BY DAN BUSKIRK FILM CRITIC The most unusual thing about the new locally-shot drama opening today, Night Catches Us, is its setting: northwest Philadelphia’s Germantown neighborhood in the year 1976. An African American enclave, this inner city setting in is not the concrete jungle most would associate with northern U.S. cities but a sprawling woodsy landscape offset by old stone and brick businesses and homes. Night Catches Us is the rare African America drama unconcerned with religion or drug-toting gangsters but it is instead a clever disguise for a old-fashioned Western.

There’s no better town to set such an updated Western than Rizzo-era Philly, known for the violence of its brutal policing; by 1979 a federal lawsuit was filed over the years of brutality and corruption in the force. Night Catches Us is set in it’s African American community just as the militant Black Panther party was deep in decline as a presence in the city. Our hero is Marcus Washington (the deeply soulful actor Anthony Mackie), a former Panther who returns from parts unknown after his father has passed away. The community is none to happy to see him, his Muslim brother (rapper Black Thought of the Roots) hisses with disgust in his presence and the remnants of the Panthers, who make their home in a run-down saloon, brand him a snitch. The event that gave Marcus this label is on everybody’s mind, but no one will talk about it and what happened in that moment of recent history is the mystery that goes unresolved till the film’s final act.

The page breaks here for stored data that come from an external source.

theorem State.Queued.of_eq {s t : State} (h : t.account = s.account) : s.Queued t := ⟨[], by rw [h]; simp⟩
theorem State.Queued.refl (s : State) : s.Queued s := .of_eq rfl
theorem State.Queued.trans {s t u : State} (h : s.Queued t) (k : t.Queued u) : s.Queued u := by
  obtain ⟨m, h⟩ := h
  obtain ⟨m', k⟩ := k
  refine ⟨m ++ m', ?_⟩
  rw [k, h]
  cases s.account.due <;> cases s.account.queue <;> cases m <;> simp
theorem State.Queued.from {s s' t : State} (h : s'.Queued t) (e : s'.account = s.account) : s.Queued t := (State.Queued.of_eq e).trans h
theorem State.Queued.into {s t t' : State} (h : s.Queued t) (e : t'.account = t.account) : s.Queued t' := h.trans (.of_eq e)

theorem State.queued_enqueue (s : State) (it : Item) : s.Queued (s.enqueue it) := ⟨[it], by simp [State.enqueue]⟩

/-- Whether an append is due, after items joined. -/
theorem State.Queued.due {s t : State} (h : s.Queued t) :
    t.account.due = (s.account.due || (s.account.queue.isEmpty && !t.account.queue.isEmpty)) := by
  obtain ⟨m, h⟩ := h
  rw [h]
  cases s.account.queue <;> simp

theorem State.queued_queueJobEnd (s : State) (i : SlotId) : s.Queued (s.queueJobEnd i) := by
  unfold State.queueJobEnd
  split
  · exact State.queued_enqueue _ _
  · exact .refl s
theorem State.queued_drain (s : State) (i : SlotId) : s.Queued (s.drain i) := (State.queued_queueJobEnd _ _).from (by simp)
theorem State.queued_changeTakesEffect (s : State) : s.Queued s.changeTakesEffect := by
  unfold State.changeTakesEffect
  split
  · refine .trans ?_ (State.queued_queueJobEnd _ _)
    refine .trans ?_ (State.queued_queueJobEnd _ _)
    refine .into ?_ (State.raise_account _ _)
    exact (State.queued_enqueue _ _).from (by simp)
  · exact .refl s
theorem State.queued_openingChanges (s : State) (q : Nat) : s.Queued (s.openingChanges q) := by
  unfold State.openingChanges
  repeat' split
  · exact State.queued_changeTakesEffect s
  · exact .refl s
  · exact .refl s
theorem State.queued_openingDrains (s : State) (q : Nat) : s.Queued (s.openingDrains q) := by
  unfold State.openingDrains
  repeat' split
  · exact State.queued_drain _ _
  · exact .refl s
  · exact .refl s
theorem State.queued_reportOpening (s : State) (q : Nat) : s.Queued (s.reportOpening q) :=
  (State.queued_openingChanges _ _).trans (State.queued_openingDrains _ _)

/-- Only the state and the change repeat of a slot differ. -/
def JobSlot.Same (x y : JobSlot) : Prop := y = { x with state := y.state, change := y.change }
theorem JobSlot.Same.refl (x : JobSlot) : x.Same x := rfl
theorem JobSlot.Same.trans {x y z : JobSlot} (h : x.Same y) (k : y.Same z) : x.Same z := by
  unfold JobSlot.Same at *; rw [h] at k; exact k

def State.SameSlots (s t : State) : Prop := ∀ k, (s.slot k).Same (t.slot k)
theorem State.SameSlots.refl (s : State) : s.SameSlots s := fun _ => rfl
theorem State.SameSlots.trans {s t u : State} (h : s.SameSlots t) (k : t.SameSlots u) : s.SameSlots u := fun i => (h i).trans (k i)
theorem State.sameSlots_drain (s : State) (i : SlotId) : s.SameSlots (s.drain i) := by
  intro k; simp only [State.drain, State.queueJobEnd_slot]
  cases i <;> cases k <;> rfl
theorem State.sameSlots_changeTakesEffect (s : State) : s.SameSlots s.changeTakesEffect := by
  intro k
  unfold State.changeTakesEffect
  split
  · simp only [State.queueJobEnd_slot, State.raise_slot, State.queueJobStart_slot]
    rename_i old new _ _ _
    cases old <;> cases new <;> cases k <;> rfl
  · rfl
theorem State.sameSlots_reportOpening (s : State) (q : Nat) : s.SameSlots (s.reportOpening q) := by
  have a : s.SameSlots (s.openingChanges q) := by
    unfold State.openingChanges
    repeat' split
    · exact State.sameSlots_changeTakesEffect s
    · exact .refl s
    · exact .refl s
  refine a.trans ?_
  show (s.openingChanges q).SameSlots ((s.openingChanges q).openingDrains q)
  generalize s.openingChanges q = u
  unfold State.openingDrains
  repeat' split
  · exact State.sameSlots_drain _ _
  · exact .refl u
  · exact .refl u

/-- A change takes effect: who runs, who drains. -/
theorem State.changeTakesEffect_slot {s : State} {i j : SlotId} {rc : Nat} (h1 : s.runningSlot = some i) (h2 : s.staged = some (j, rc)) (hne : i ≠ j) :
    s.changeTakesEffect.slot i = { s.slot i with state := .draining } ∧
    s.changeTakesEffect.slot j = { s.slot j with state := if (s.slot j).final = .empty then .draining else .running, change := none } := by
  unfold State.changeTakesEffect
  rw [h1, h2]
  simp only [State.queueJobEnd_slot, State.raise_slot, State.queueJobStart_slot]
  cases i <;> cases j <;> first | exact absurd rfl hne | exact ⟨rfl, rfl⟩

theorem State.changeTakesEffect_queued {s : State} {i j : SlotId} {rc : Nat} (h1 : s.runningSlot = some i) (h2 : s.staged = some (j, rc)) (hne : i ≠ j) :
    ∃ more, s.changeTakesEffect.account.queue = s.account.queue ++ .jobStart j (s.slot j).startBytes :: more := by
  unfold State.changeTakesEffect
  rw [h1, h2]
  dsimp only
  generalize hu : ((s.modSlot i fun j => { j with state := .draining }).modSlot j fun j => { j with state := if j.final = .empty then .draining else .running, change := none }) = u
  have e1 : (u.slot j).startBytes = (s.slot j).startBytes := by rw [← hu]; cases i <;> cases j <;> rfl
  have e2 : u.account = s.account := by rw [← hu]; simp
  have := (State.queued_queueJobEnd ((u.queueJobStart j).raise .jobChanged) j).trans (State.queued_queueJobEnd _ i)
  obtain ⟨m, h⟩ := this
  refine ⟨m, ?_⟩
  rw [h]
  simp only [State.raise_account, State.queueJobStart, State.enqueue, e1, e2]
  simp

theorem State.changeTakesEffect_event {s : State} {i j : SlotId} {rc : Nat} (h1 : s.runningSlot = some i) (h2 : s.staged = some (j, rc)) :
    s.changeTakesEffect.sup.events.getLsbD 8 = true := by
  unfold State.changeTakesEffect
  rw [h1, h2]
  simp only [State.queueJobEnd_sup]
  simp [State.raise, Event.flag, Event.place]

/-- An event that is raised stays raised. -/
theorem State.Raises.bit {s t : State} (h : s.Raises t) {k : Nat} (hk : s.sup.events.getLsbD k = true) : t.sup.events.getLsbD k = true := by
  obtain ⟨e, he⟩ := h
  rw [he]; simp [hk]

This is the first feature from writer/director Tanya Hamilton and the freshness of its perspective underlines the sad dearth of black stories outside of the Tyler Perry-derived melodramas or crime-driven action films. The Black Panthers, who are seen mainly in grainy, black and white news footage, linger as a spooky and/or hopeful memory that gives a deeper political context to the characters than you’d see in similar drama. I’d also attribute the film’s freshness to the presence of a woman writer and director. Although this story’s roots are in the Western genre, Kerry Washington’s character Patty is at its heart as well, and her complicated loyalties, between her young daughter and her rising passion for Marcus, make her far more than just a damsel in distress.

While Marcus’ journey to live in peace in this volatile setting unfolds in a somewhat predictable fashion, the people he meets and the tense terrain of this community under siege give the film a crackling energy of its own. Hamilton makes a nod to Philly history when she shows a police line-up with bar fighters standing at gunpoint while stripped of their shirts (should she have gone further and taken down their pants with Rizzo arriving with his nightstick in his cummerbund?). The films is further bolstered by a soundtrack by The Roots peppered with some rare soul gems, two from the resurrected crooner Darondo as well as Syl Johnson’s classic “Is It Because I’m Black.” As a mystery, Hamilton’s resolution is a little pat; I was wishing that the noble Marcus would have taken action in a more cinematic climax after remaining tightly coiled for so long. Despite these reservations, Night Catches Us is a unique and provocative work, and one that you’ll hope is a foundational work from which director Hamilton builds a sturdy career.